What to do - From the entries that follow, work out how many lines contain "assumption". Write the number only.

Stored items
'''

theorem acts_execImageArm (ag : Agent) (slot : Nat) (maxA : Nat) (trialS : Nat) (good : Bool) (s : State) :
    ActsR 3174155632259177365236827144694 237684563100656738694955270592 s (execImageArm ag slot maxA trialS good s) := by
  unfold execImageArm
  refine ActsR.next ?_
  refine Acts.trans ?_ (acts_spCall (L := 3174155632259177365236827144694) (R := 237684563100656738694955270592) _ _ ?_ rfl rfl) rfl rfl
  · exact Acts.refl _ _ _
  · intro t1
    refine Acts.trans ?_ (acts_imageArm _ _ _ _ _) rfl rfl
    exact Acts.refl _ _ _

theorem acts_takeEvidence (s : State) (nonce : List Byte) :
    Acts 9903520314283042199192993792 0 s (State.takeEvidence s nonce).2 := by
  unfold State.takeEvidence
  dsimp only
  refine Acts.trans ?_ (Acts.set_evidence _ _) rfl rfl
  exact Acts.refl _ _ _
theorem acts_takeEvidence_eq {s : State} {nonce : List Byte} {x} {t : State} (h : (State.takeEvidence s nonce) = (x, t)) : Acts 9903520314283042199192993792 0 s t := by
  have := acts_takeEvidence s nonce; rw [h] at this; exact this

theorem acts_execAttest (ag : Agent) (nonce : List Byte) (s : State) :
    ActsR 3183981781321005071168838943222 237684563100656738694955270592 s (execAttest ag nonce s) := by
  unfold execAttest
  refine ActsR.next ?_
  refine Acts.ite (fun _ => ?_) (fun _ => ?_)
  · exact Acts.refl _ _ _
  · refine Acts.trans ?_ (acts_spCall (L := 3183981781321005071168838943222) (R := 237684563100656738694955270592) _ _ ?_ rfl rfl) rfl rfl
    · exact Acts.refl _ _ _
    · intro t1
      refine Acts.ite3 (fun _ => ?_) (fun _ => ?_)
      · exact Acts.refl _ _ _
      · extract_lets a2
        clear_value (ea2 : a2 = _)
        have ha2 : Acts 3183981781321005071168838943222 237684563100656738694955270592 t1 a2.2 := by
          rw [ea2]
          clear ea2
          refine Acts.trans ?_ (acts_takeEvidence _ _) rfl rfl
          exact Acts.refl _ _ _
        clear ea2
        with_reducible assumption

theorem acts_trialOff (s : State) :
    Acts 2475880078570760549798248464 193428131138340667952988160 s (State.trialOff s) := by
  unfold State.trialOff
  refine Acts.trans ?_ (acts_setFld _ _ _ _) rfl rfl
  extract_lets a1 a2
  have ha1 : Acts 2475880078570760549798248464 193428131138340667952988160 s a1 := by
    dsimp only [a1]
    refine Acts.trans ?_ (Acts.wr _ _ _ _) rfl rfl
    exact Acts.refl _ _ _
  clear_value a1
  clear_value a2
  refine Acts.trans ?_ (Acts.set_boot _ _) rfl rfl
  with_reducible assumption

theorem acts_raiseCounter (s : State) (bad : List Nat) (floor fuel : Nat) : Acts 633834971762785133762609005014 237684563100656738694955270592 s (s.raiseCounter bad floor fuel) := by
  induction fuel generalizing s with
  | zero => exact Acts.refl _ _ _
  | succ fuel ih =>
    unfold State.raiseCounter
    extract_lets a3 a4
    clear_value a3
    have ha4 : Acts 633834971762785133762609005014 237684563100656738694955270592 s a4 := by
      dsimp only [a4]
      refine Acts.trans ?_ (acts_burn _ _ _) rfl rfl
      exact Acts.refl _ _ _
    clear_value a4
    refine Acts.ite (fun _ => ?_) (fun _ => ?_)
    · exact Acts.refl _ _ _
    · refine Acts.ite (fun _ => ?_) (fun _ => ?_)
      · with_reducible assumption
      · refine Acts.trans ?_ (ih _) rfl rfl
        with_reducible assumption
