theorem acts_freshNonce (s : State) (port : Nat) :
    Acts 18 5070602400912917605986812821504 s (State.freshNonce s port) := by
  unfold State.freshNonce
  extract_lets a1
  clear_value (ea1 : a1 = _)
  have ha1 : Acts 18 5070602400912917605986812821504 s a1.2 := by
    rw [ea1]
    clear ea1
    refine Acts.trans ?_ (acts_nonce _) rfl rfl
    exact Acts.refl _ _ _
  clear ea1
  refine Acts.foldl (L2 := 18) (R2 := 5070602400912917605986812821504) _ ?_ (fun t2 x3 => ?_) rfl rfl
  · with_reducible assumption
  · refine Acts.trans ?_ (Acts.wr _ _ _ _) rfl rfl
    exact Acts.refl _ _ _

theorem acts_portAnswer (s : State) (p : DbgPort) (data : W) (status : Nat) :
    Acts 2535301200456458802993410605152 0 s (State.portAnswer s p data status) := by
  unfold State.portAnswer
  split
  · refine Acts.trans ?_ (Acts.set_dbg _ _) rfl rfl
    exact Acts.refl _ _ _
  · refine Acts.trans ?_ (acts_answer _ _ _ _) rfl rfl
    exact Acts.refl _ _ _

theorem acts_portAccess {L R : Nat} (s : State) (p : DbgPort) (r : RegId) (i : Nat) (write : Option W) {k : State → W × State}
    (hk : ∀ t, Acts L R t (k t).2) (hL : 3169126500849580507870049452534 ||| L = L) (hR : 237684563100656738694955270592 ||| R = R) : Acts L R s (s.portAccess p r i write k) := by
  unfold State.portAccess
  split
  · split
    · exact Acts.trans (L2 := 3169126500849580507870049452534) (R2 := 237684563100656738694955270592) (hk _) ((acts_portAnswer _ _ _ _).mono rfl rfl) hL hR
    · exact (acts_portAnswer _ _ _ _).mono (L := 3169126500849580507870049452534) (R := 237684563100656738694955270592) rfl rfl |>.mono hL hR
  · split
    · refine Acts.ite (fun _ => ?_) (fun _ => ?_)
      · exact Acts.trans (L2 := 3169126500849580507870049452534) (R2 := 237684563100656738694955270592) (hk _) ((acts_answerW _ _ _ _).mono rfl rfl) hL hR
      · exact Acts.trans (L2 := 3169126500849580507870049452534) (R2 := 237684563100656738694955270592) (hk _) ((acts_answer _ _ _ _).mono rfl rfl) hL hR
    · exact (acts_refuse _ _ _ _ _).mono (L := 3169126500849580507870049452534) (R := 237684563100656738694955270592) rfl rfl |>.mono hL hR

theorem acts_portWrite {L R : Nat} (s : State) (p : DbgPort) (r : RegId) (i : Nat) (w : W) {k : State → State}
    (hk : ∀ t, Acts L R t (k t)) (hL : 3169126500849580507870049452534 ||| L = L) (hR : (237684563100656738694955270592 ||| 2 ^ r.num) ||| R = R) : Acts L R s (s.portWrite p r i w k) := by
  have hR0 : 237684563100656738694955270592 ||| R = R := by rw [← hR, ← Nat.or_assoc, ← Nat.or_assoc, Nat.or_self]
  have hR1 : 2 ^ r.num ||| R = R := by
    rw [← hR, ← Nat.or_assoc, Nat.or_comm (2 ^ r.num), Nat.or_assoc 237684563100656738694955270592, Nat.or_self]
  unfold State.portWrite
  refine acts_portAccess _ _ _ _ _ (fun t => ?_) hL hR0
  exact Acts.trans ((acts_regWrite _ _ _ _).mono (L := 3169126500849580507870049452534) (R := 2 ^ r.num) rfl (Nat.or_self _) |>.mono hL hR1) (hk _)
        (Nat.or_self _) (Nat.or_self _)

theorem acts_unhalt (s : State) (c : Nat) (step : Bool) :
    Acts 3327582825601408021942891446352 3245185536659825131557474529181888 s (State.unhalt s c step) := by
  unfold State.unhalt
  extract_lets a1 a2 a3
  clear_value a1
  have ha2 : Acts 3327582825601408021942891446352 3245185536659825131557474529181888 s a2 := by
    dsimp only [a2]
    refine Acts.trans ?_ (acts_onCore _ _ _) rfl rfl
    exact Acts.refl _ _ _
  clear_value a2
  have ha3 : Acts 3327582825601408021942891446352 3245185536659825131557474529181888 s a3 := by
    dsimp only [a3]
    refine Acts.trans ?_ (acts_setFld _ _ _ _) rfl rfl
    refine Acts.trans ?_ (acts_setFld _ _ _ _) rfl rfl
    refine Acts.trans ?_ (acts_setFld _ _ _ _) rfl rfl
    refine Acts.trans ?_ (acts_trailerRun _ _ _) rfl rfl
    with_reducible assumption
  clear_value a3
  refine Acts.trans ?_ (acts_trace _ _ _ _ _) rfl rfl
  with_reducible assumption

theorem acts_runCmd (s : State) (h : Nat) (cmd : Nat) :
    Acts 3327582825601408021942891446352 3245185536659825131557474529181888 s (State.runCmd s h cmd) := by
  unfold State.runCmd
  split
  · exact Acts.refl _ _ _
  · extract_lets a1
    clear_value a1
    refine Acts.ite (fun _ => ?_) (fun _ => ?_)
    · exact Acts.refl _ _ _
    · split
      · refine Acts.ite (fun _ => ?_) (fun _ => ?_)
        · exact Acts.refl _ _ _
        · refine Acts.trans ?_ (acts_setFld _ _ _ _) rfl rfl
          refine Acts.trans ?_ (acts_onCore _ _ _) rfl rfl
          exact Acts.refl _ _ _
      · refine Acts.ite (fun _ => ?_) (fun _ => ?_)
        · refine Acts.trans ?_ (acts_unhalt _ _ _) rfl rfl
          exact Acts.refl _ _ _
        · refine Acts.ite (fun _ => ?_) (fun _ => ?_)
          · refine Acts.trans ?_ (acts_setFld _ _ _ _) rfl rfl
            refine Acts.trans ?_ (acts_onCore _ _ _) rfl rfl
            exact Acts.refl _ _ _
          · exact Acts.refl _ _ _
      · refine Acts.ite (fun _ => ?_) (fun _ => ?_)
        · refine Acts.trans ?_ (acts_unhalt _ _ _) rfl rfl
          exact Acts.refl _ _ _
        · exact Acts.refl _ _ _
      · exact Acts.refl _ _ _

'''

Output - 7